*REQUIRED ACTION*: From the entries below, extract every line that includes the word "replaceNewest".

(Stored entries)
= = = = = = =
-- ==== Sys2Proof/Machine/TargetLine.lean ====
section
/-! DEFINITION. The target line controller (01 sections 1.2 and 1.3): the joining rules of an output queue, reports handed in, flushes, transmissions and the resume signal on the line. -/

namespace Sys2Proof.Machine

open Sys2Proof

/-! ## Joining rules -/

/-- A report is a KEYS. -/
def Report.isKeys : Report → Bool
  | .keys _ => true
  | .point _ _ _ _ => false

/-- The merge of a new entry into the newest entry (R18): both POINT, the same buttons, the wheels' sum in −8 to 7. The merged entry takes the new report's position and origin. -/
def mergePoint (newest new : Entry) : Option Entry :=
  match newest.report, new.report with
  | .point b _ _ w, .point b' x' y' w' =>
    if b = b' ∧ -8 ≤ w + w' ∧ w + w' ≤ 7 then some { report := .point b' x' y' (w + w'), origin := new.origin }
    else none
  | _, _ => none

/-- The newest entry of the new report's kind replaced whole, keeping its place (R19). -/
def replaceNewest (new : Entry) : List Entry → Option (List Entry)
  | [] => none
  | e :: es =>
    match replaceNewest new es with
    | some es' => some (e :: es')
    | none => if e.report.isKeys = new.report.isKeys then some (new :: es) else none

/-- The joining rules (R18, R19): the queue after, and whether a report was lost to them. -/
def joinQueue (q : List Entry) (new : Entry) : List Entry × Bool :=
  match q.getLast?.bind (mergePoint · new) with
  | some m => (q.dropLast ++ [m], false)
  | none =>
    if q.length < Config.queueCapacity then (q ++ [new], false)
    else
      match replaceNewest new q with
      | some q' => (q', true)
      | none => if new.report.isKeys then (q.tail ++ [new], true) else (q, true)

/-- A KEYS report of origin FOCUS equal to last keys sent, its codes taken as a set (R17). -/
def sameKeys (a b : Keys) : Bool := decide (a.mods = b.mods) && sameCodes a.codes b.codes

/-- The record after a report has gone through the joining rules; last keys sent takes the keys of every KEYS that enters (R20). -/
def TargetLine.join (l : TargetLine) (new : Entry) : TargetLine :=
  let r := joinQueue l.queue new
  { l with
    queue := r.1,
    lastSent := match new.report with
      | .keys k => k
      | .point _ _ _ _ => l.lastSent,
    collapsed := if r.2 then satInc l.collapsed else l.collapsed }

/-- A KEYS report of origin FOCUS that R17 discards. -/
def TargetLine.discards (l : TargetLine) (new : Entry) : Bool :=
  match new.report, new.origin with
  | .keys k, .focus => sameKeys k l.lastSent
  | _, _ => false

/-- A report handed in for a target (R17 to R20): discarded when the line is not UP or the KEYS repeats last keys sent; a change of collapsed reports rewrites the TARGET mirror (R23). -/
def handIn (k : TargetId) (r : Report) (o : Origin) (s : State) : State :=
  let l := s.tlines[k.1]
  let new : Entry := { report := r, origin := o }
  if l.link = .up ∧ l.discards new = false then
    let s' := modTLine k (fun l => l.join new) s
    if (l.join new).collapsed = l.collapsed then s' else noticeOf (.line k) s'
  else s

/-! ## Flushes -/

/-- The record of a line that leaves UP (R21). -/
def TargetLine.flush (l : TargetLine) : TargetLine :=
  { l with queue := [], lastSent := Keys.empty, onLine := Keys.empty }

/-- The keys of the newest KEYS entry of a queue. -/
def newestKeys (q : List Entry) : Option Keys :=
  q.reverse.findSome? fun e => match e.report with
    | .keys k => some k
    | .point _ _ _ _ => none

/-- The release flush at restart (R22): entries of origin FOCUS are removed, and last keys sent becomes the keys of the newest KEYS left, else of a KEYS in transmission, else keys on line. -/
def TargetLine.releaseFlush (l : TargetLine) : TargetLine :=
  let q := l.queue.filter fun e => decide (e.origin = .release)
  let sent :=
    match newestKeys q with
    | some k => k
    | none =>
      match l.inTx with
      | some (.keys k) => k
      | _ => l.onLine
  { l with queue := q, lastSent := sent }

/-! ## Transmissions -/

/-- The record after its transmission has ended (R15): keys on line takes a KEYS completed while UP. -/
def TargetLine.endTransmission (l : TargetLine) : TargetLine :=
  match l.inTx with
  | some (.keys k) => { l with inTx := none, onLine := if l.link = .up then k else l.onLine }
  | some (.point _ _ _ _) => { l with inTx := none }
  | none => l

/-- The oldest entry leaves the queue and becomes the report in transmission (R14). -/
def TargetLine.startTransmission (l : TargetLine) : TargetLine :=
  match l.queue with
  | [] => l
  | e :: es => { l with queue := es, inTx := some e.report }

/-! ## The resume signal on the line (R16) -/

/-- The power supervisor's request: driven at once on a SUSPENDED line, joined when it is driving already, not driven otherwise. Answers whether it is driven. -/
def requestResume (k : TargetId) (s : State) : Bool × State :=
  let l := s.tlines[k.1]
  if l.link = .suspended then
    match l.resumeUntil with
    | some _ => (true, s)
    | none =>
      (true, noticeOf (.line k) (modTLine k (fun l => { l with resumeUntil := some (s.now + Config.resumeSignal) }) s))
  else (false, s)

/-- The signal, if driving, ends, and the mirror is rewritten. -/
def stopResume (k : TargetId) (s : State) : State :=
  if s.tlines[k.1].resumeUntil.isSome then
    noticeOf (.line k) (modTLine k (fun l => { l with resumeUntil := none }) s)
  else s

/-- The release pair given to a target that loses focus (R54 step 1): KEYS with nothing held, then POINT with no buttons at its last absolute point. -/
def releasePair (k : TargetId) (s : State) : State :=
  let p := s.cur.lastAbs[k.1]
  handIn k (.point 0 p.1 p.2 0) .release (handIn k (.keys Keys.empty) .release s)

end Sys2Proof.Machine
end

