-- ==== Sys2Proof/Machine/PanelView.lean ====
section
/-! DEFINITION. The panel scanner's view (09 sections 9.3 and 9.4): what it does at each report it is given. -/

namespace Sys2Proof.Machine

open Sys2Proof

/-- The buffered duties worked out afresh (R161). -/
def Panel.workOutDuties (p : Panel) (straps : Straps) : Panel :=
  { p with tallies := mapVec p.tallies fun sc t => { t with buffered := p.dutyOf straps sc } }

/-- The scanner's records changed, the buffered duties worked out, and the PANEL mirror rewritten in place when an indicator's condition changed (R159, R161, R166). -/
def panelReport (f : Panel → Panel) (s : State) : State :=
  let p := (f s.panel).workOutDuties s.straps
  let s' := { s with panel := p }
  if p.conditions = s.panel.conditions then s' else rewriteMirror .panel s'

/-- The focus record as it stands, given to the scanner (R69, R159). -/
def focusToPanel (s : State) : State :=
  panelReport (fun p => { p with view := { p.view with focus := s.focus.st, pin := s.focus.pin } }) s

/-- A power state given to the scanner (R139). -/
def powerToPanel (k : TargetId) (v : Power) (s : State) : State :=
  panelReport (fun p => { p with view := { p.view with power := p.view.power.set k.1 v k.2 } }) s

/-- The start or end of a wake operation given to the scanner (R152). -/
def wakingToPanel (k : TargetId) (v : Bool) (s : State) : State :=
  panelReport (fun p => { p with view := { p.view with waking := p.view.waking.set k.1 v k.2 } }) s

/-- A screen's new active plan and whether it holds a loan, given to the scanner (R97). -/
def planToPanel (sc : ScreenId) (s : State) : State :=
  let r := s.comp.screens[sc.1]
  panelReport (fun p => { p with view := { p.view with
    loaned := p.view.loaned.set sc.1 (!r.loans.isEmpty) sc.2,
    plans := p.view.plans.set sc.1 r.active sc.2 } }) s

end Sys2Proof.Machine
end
= = = = = = =
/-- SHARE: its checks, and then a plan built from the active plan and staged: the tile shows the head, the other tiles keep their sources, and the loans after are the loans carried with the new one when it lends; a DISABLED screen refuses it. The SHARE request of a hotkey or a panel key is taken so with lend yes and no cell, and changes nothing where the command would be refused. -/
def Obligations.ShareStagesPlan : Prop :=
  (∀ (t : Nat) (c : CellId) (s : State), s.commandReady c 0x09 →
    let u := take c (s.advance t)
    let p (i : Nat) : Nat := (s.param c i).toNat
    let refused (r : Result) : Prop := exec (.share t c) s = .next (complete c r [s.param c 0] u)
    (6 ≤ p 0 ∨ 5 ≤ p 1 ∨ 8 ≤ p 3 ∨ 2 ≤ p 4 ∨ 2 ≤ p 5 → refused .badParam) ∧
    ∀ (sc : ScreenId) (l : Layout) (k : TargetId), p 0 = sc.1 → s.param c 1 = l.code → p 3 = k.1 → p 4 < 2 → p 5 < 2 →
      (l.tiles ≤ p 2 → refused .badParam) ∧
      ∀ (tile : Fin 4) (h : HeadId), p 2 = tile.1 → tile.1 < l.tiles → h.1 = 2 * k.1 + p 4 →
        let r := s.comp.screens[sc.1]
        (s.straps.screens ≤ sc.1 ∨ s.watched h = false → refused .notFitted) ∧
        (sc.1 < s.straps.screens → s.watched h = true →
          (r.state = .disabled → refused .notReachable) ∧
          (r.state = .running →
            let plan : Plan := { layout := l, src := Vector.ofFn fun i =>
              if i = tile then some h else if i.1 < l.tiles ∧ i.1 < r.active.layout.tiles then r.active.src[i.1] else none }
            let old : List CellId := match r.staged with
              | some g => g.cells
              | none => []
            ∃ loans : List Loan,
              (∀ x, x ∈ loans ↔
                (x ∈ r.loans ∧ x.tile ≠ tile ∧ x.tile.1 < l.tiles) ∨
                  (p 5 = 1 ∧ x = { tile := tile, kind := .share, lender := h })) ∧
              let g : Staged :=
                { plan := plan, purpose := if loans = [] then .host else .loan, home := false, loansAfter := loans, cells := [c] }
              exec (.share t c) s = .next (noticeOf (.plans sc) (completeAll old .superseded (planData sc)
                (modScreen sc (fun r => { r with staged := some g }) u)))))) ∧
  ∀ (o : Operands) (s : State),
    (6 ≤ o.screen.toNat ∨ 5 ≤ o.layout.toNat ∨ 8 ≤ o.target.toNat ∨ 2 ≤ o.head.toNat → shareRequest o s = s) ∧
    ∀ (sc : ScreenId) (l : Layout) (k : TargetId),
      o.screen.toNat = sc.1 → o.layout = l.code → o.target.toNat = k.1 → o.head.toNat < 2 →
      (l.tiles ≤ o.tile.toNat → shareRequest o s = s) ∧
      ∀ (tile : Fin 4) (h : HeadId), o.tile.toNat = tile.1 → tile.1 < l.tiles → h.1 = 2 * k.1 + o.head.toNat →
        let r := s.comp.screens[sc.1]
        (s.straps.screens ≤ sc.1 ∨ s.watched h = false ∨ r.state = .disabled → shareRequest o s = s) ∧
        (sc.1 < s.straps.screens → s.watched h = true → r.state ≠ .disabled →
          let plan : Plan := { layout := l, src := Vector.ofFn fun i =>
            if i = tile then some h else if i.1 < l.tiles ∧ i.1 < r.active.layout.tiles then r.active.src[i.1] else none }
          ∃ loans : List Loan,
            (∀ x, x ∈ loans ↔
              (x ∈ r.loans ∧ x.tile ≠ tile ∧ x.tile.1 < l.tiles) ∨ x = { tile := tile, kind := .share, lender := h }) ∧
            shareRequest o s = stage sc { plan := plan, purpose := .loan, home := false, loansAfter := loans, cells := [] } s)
= = = = = = =
*OUTPUT*:
def replaceNewest (new : Entry) : List Entry → Option (List Entry)
    match replaceNewest new es with
      match replaceNewest new q with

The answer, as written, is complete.